Prosecutor Tom Little QC had argued he should be handed a whole life order due to the severity of his crimes.
And today, Lord Justice Fulford agreed with that, describing the circumstances of the murder as “grotesque”. He said the seriousness of the case was so “exceptionally high” that it warranted a whole life order.
“The misuse of a police officer’s role such as occurred in this case in order to kidnap, rape and murder a lone victim is of equal seriousness as a murder for the purpose of advancing a political, religious ideological cause,” he said.
He also paid tribute to the dignity of Ms Everard’s family, whose statements in court revealed the human impact of Couzen’s “warped, selfish and brutal offending which was both sexual and homicidal”.
Here’s a bit more information about what the whole life order means:
What are whole life orders?
Whole life orders are the strictest punishment available in the UK. They mean a prisoner is never considered for release, unless there are exceptional compassionate grounds to warrant it.
Those who are handed the sentence are expected to die behind bars.
What factors determine whether a criminal serves a whole life order?
In the past, home secretaries could issue whole life tariffs and these are now determined by judges.
Under the Police, Crime, Sentencing and Courts Bill, which is currently going through Parliament, the Government is trying to expand the use of whole life orders for premeditated murder of a child.

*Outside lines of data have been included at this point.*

/-- The option values of a selection are a copy of NV memory or the safe defaults (R567, R568). -/
theorem State.optValues_wf {s : State} (h : ∀ p ∈ s.nv, p.2.wf) (b c : Nat) : (s.optValues b c).wf := by
  unfold State.optValues
  split
  · have hdef : Mem.wf (Mem.writeBytes [] 8 ((List.range 9).map Config.optByte)) := Mem.wf_writeBytes Mem.wf_nil ..
    dsimp only
    split
    · exact Mem.wf_write hdef ..
    · exact hdef
  · exact Tab.getD_wf h _

theorem State.optNew_wf {s : State} (h : s.optStage.wf) : s.optNew.wf :=
  Mem.wf_write (Mem.wf_write (Mem.wf_writeBytes (Mem.wf_writeBytes h ..) ..) ..) ..

end Sys2Proof.Machine
end

section
/-! What the operations of Machine/Base leave alone: time, and bringing a core up to date. -/

namespace Sys2Proof.Machine

theorem State.bindHit_kept (s : State) (f : Nat → Binding → Bool) : s.Kept (s.bindHit f) := rfl

theorem State.timed_kept {f : State → State} (h : ∀ s : State, s.Kept (f s)) (s : State) (d : Nat) :
    s.Kept (s.timed d f) :=
  .ite (h s) rfl

theorem State.timed_invKept {f : State → State} (h : ∀ s : State, s.InvKept (f s)) (s : State) (d : Nat) :
    s.InvKept (s.timed d f) :=
  .ite (h s) (.refl _)

theorem State.catchUp_kept (s : State) (k : Nat) : s.Kept (s.catchUp k) := State.runCore_kept ..

theorem State.caughtFor_kept (s : State) (d off : Nat) : s.Kept (s.caughtFor d off) :=
  .ite (.refl _) (.ite (State.catchUp_kept ..) (.ite (State.catchUp_kept ..) (.refl _)))

end Sys2Proof.Machine
end

section
/-! What the operations of Machine/Fields leave alone: the configuration check. -/

namespace Sys2Proof.Machine

theorem State.crcOff_kept (s : State) (d b off : Nat) : s.Kept (s.crcOff d b off) :=
  .trans (State.setReg_kept ..) (State.cfgEvent_kept ..)

theorem State.crcNote_kept (s s0 : State) (ds : List Nat) : s.Kept (s.crcNote s0 ds) := by
  unfold State.crcNote
  refine .foldl _ (fun s a => ?_) _ _
  refine .foldl _ (fun s a => ?_) _ _
  refine .ite ?_ (.refl _)
  split
  · exact State.crcOff_kept ..
  · exact .refl _

end Sys2Proof.Machine
end

section
/-! What the operations of Machine/Lays leave alone: turns, lays, belay words, delay lines and slots. -/

namespace Sys2Proof.Machine

theorem State.putFlit_kept (s : State) (d code : Nat) (f : Flit) : s.Kept (s.putFlit d code f) := by
  unfold State.putFlit
  dsimp only
  refine .ite ?_ ?_
  · split
    · exact .trans (.trans (State.emit_kept ..) (State.updDie_kept ..)) (State.updLink_kept ..)
    · exact .trans (State.emit_kept ..) (State.updDie_kept ..)
  · exact .trans (.trans (State.emit_kept ..) (State.updDie_kept ..)) (State.updLink_kept ..)

theorem State.turnStart_kept (s : State) (d : Nat) : s.Kept (s.turnStart d) := by
  unfold State.turnStart
  refine .ite (.refl _) ?_
  refine .ite (.trans (State.updDie_kept ..) (State.count_kept ..)) ?_
  refine .trans ?_ (.ite (State.updDie_kept ..) (.refl _))
  exact .trans (State.updDie_kept ..) (.ite (.foldl _ (fun _ _ => State.emit_kept ..) _ _) (.refl _))

theorem State.belayChecks_kept (s : State) (d p : Nat) (w : BitVec 128) : s.Kept (s.belayChecks d p w) := by
  unfold State.belayChecks
  refine .ite ?_ ?_
  · refine .trans ?_ (.ite (State.haltOnPort_kept ..) (.refl _))
    exact .trans (State.layCount_kept ..) (State.layErr_kept ..)
  · refine .ite ?_ ?_
    · exact .trans (State.layErr_kept ..) (.ite (.foldl _ (fun _ _ => State.raiseHalt_kept ..) _ _) (.refl _))
    · exact .ite (.foldl _ (fun _ _ => .ite (.refl _) (State.raiseHalt_kept ..)) _ _) (.refl _)

theorem State.belayArrive_kept (s : State) (d p : Nat) (w : BitVec 128) : s.Kept (s.belayArrive d p w) := by
  unfold State.belayArrive
  refine .trans ?_ (.ite (.trans (State.updDie_kept ..) (State.belayChecks_kept ..))
    (.trans (.trans (State.layCount_kept ..) (State.layErr_kept ..)) (.ite (State.haltOnPort_kept ..) (.refl _))))
  refine .trans ?_ (.ite (.trans (State.orReg_kept ..) (State.knot_kept ..)) (.refl _))
  exact .trans (.ite (.refl _) (State.updLink_kept ..)) (State.updDie_kept ..)

theorem State.belayMiss_kept (s : State) (d p : Nat) : s.Kept (s.belayMiss d p) := by
  unfold State.belayMiss
  refine .ite (.refl _) ?_
  refine .trans ?_ (.ite (State.knot_kept ..) (.refl _))
  exact .trans (State.layCount_kept ..) (State.layErr_kept ..)

theorem State.releaseDue_kept (s : State) (d : Nat) : s.Kept (s.releaseDue d) :=
  .trans (State.updDie_kept ..) (.ite (State.layErr_kept ..) (.refl _))

theorem State.delayIn_kept (s : State) (d p code : Nat) (sent : Option Nat) (item : Held) (packet : Bool) :
    s.Kept (s.delayIn d p code sent item packet) :=
  .ite (State.layCount_kept ..) (State.updDie_kept ..)

theorem State.eqStart_kept (s : State) (d mask : Nat) : s.Kept (s.eqStart d mask) :=
  .ite (.refl _) (.ite (State.ign_kept ..) (.ite (.refl _) (State.updDie_kept ..)))

theorem State.eqDone_kept (s : State) (d p : Nat) : s.Kept (s.eqDone d p) := by
  unfold State.eqDone
  dsimp only
  split
  · exact .refl _
  · refine .ite (.refl _) ?_
    refine .trans ?_ (.trans (.ite (State.layErr_kept ..) (.refl _)) (State.updDie_kept ..))
    exact .trans (State.setReg_kept ..) (.ite (State.layErr_kept ..) (.refl _))

theorem State.schedOn_kept (s : State) (d p : Nat) : s.Kept (s.schedOn d p) :=
  .ite (State.ign_kept ..) (.ite (State.orReg_kept ..) (State.layErr_kept ..))

theorem State.slotArm_kept (s : State) (d t : Nat) : s.Kept (s.slotArm d t) :=
  .ite (.refl _) (.ite (State.updDie_kept ..) (State.layErr_kept ..))

theorem State.slotArmed_kept (s : State) (d t : Nat) : s.Kept (s.slotArmed d t) :=
  .ite (State.updDie_kept ..) (.refl _)

theorem State.haltForce_kept (s : State) (d mask : Nat) : s.Kept (s.haltForce d mask) :=
  .foldl _ (fun _ _ => State.raiseHalt_kept ..) _ _

end Sys2Proof.Machine
end

section
/-! What the operations of Machine/Digest leave alone: digest windows. -/

namespace Sys2Proof.Machine

theorem State.updWin_kept (s : State) (d w : Nat) (f : Window → Window) : s.Kept (s.updWin d w f) :=
  State.updDie_kept ..

theorem State.winOpen_kept (s : State) (d w : Nat) : s.Kept (s.winOpen d w) := by
  unfold State.winOpen
  refine .ite (.refl _) ?_
  refine .ite ?_ ?_
  · refine .trans ?_ (.trans (.trans (State.orReg_kept ..) (State.updWin_kept ..)) (State.knot_kept ..))
    exact State.setReg_kept ..
  · exact .trans (State.orReg_kept ..) (State.updWin_kept ..)

theorem State.winFinish_kept (s : State) (d w : Nat) : s.Kept (s.winFinish d w) := by
  unfold State.winFinish
  refine .ite (State.updWin_kept ..) ?_
  exact .trans (.trans (State.setReg_kept ..) (State.setReg_kept ..)) (State.updWin_kept ..)

theorem State.winLogEntry_kept (s : State) (d w : Nat) : s.Kept (s.winLogEntry d w) := by
  unfold State.winLogEntry
  dsimp only
  split
  · exact .refl _
  · exact rfl

theorem State.winOutcome_kept (s : State) (d w code odd : Nat) (b c : Word64) :
    s.Kept (s.winOutcome d w code odd b c) := by
  unfold State.winOutcome
  dsimp only
  refine .trans ?_ (.trans (.ite (State.wantFence_kept ..) (.refl _)) (State.winLogEntry_kept ..))
  refine .ite (State.updWin_kept ..) ?_
  split
  · exact .trans (State.updWin_kept ..) (.trans (State.count_kept ..) (State.egressEvent_kept ..))
  · exact .trans (State.updWin_kept ..) (State.count_kept ..)

theorem State.winCloseAt_kept (s : State) (d w : Nat) : s.Kept (s.winCloseAt d w) := by
  unfold State.winCloseAt
  dsimp only
  refine .ite ?_ (.refl _)
  refine .trans ?_ (.ite (.trans (State.winOutcome_kept ..) (State.winFinish_kept ..)) (.refl _))
  refine .ite ?_ (State.updWin_kept ..)
  split
  · exact .trans (State.updWin_kept ..) (.trans (State.orReg_kept ..) (State.egressEvent_kept ..))
  · exact .trans (State.updWin_kept ..) (State.orReg_kept ..)

theorem State.winNoPeer_kept (s : State) (d w : Nat) : s.Kept (s.winNoPeer d w) :=
  .ite (.trans (State.winOutcome_kept ..) (State.winFinish_kept ..)) (.refl _)

theorem State.digestSend_kept (s : State) (d : Nat) (epoch : Bool) : s.Kept (s.digestSend d epoch).1 := by
  unfold State.digestSend
  dsimp only
  split
  · exact .trans (State.updWin_kept ..) (.ite (.refl _) (State.winFinish_kept ..))
  · exact .trans (State.orReg_kept ..) (State.knot_kept ..)

theorem State.digestTake_kept (s : State) (d : Nat) (f : Flit) : s.Kept (s.digestTake d f) := by
  unfold State.digestTake
  refine .ite ?_ ?_
  · refine .trans ?_ (.trans (State.winOutcome_kept ..) (.ite (State.winFinish_kept ..) (.refl _)))
    exact State.updWin_kept ..
  · exact State.orReg_kept ..

end Sys2Proof.Machine
end

section
/-! What the operations of Machine/MemCtl leave alone: memory controllers. -/

namespace Sys2Proof.Machine

theorem State.mcAnswer_kept (s : State) (m : Nat) (r : DramReq) (data : Entry) (fray : Bool) :
    s.Kept (s.mcAnswer m r data fray) :=
  .ite (State.setCore_kept ..) (State.updMc_kept ..)

theorem State.mcEnqueue_kept (s : State) (m p : Nat) (r : DramReq) : s.Kept (s.mcEnqueue m p r) := by
  unfold State.mcEnqueue
  dsimp only
  split
  · exact .trans (State.memCount_kept ..) (State.updMc_kept ..)
  · refine .trans ?_ (.trans (.ite (.refl _) (State.memErr_kept ..)) (State.updMc_kept ..))
    exact .ite (.refl _) (State.memCount_kept ..)

theorem State.mcAccept_kept (s : State) (m : Nat) (r : DramReq) : s.Kept (s.mcAccept m r) := by
  unfold State.mcAccept
  dsimp only
  split
  · refine .trans ?_ (State.mcAnswer_kept ..)
    exact .trans (.trans (State.memCount_kept ..) (State.memErr_kept ..)) (State.knot_kept ..)
  · refine .ite (.refl _) ?_
    refine .ite (.trans (State.memCount_kept ..) (State.mcAnswer_kept ..)) ?_
    refine .ite ?_ ?_
    · refine .trans ?_ (State.mcAnswer_kept ..)
      exact .trans (.trans (State.memCount_kept ..) (State.memErr_kept ..)) (State.knot_kept ..)
    · exact State.mcEnqueue_kept ..

theorem State.mcArrive_kept (s : State) (m : Nat) (r : DramReq) : s.Kept (s.mcArrive m r) := State.updMc_kept ..

theorem State.mcTake_kept (s : State) (m pc : Nat) : s.Kept (s.mcTake m pc) := by
  unfold State.mcTake
  dsimp only
  split
  · exact .ite (.trans (State.updMc_kept ..) (State.mcAccept_kept ..)) (.refl _)
  · exact .refl _

theorem State.dramUe_kept (s : State) (m off : Nat) : s.Kept (s.dramUe m off) := by
  unfold State.dramUe
  refine .trans ?_ (.trans (State.updMc_kept ..) (.ite (State.wantFence_kept ..) (.refl _)))
  exact .trans (.trans (State.memCount_kept ..) (State.memErr_kept ..)) (State.knot_kept ..)

theorem State.dramLine_kept (s : State) (m line : Nat) : s.Kept (s.dramLine m line).1 := by
  unfold State.dramLine
  dsimp only
  split
  · exact .refl _
  · exact .trans (State.memCount_kept ..) (State.updMc_kept ..)
  · exact State.dramUe_kept ..

theorem State.dramRead_kept (s : State) (m off : Nat) : s.Kept (s.dramRead m off).1 := by
  unfold State.dramRead
  dsimp only
  refine .foldl_fst _ (fun acc i => ?_) _ (s, 0, false)
  exact State.dramLine_kept ..

theorem State.dramLinePut_invKept (s : State) (line v : Nat) (fray : Bool) :
    s.InvKept (s.dramLinePut line v fray) :=
  ⟨rfl, fun ⟨hd, hr, ho, hs, hn⟩ => ⟨Mem.wf_write hd .., hr, ho, hs, hn⟩⟩

theorem State.dramWrite_invKept (s : State) (off : Nat) (v : Entry) (fray : Bool) :
    s.InvKept (s.dramWrite off v fray) :=
  ⟨rfl, fun ⟨hd, hr, ho, hs, hn⟩ => ⟨Mem.wf_write hd .., hr, ho, hs, hn⟩⟩

theorem State.mcPerform_invKept (s : State) (m : Nat) (q : McReq) : s.InvKept (s.mcPerform m q) := by
  unfold State.mcPerform
  dsimp only
  refine .ite ?_ ?_
  · refine .trans ?_ (State.mcAnswer_kept ..).invKept
    split
    · exact .trans (State.dramWrite_invKept ..) (State.egressEvent_kept ..).invKept
    · exact State.dramWrite_invKept ..
  · exact .trans (State.dramRead_kept ..).invKept (State.mcAnswer_kept ..).invKept

theorem State.unpin_kept (s : State) (d : Nat) : s.Kept (s.unpin d) := .ite (State.updMc_kept ..) (.refl _)

theorem State.refresh_kept (s : State) (stack rounds : Nat) : s.Kept (s.refresh stack rounds) :=
  .trans (State.updMc_kept ..) (State.emit_kept ..)

theorem State.pinnedRefresh_kept (s : State) (m : Nat) : s.Kept (s.pinnedRefresh m) := by
  unfold State.pinnedRefresh
  refine .ite (.refl _) ?_
  refine .trans ?_ (.trans (.foldl _ (fun _ _ => State.refresh_kept ..) _ _) (State.updMc_kept ..))
  exact .ite (State.memErr_kept ..) (.refl _)

theorem State.refreshLate_kept (s : State) (m : Nat) : s.Kept (s.refreshLate m) := by
  unfold State.refreshLate
  dsimp only
  split
  · exact .refl _
  · refine .ite ?_ ?_
    · refine .trans ?_ (.trans (.trans (State.refresh_kept ..) (State.refresh_kept ..)) (State.updMc_kept ..))
      exact .trans (State.memErr_kept ..) (State.knot_kept ..)
    · exact .refl _

theorem State.timerRefresh_kept (s : State) (m : Nat) : s.Kept (s.timerRefresh m) := by
  unfold State.timerRefresh
  refine .ite (.refl _) ?_
  exact .trans (.trans (State.refresh_kept ..) (State.refresh_kept ..)) (State.updMc_kept ..)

The reforms would also allow judges to hand out the maximum sentence to 18 to 20-year-olds in exceptional cases, such as for acts of terrorism leading to mass loss of life.
It will also give judges the discretion, in exceptional circumstances, to impose a whole life order on offenders aged 18 or over but under 21.
What criminals are serving whole life orders?
There are 60 criminals serving whole life orders, according to Government figures to the end of June.
Milly Dowler’s killer Levi Bellfield is thought to be the only criminal in UK legal history to be serving two whole life orders for her murder as well as the killings of Marsha McDonnell and Amelie Delagrange and the attempted murder of Kate Sheedy between 2002 and 2003.
Other notorious criminals serving whole life orders include serial killer Rose West, Michael Adebolajo, one of Fusilier Lee Rigby’s killers; Mark Bridger, who murdered five-year-old April Jones in Wales; neo-Nazi Thomas Mair who killed MP Jo Cox; Grindr serial killer Stephen Port and the Reading terror attacker Khairi Saadallah, who murdered three men in a park in 2020.
Moors murderers Ian Brady and Myra Hindley, Yorkshire Ripper Peter Sutcliffe, and doctor Harold Shipman were also among those serving whole life orders before they died.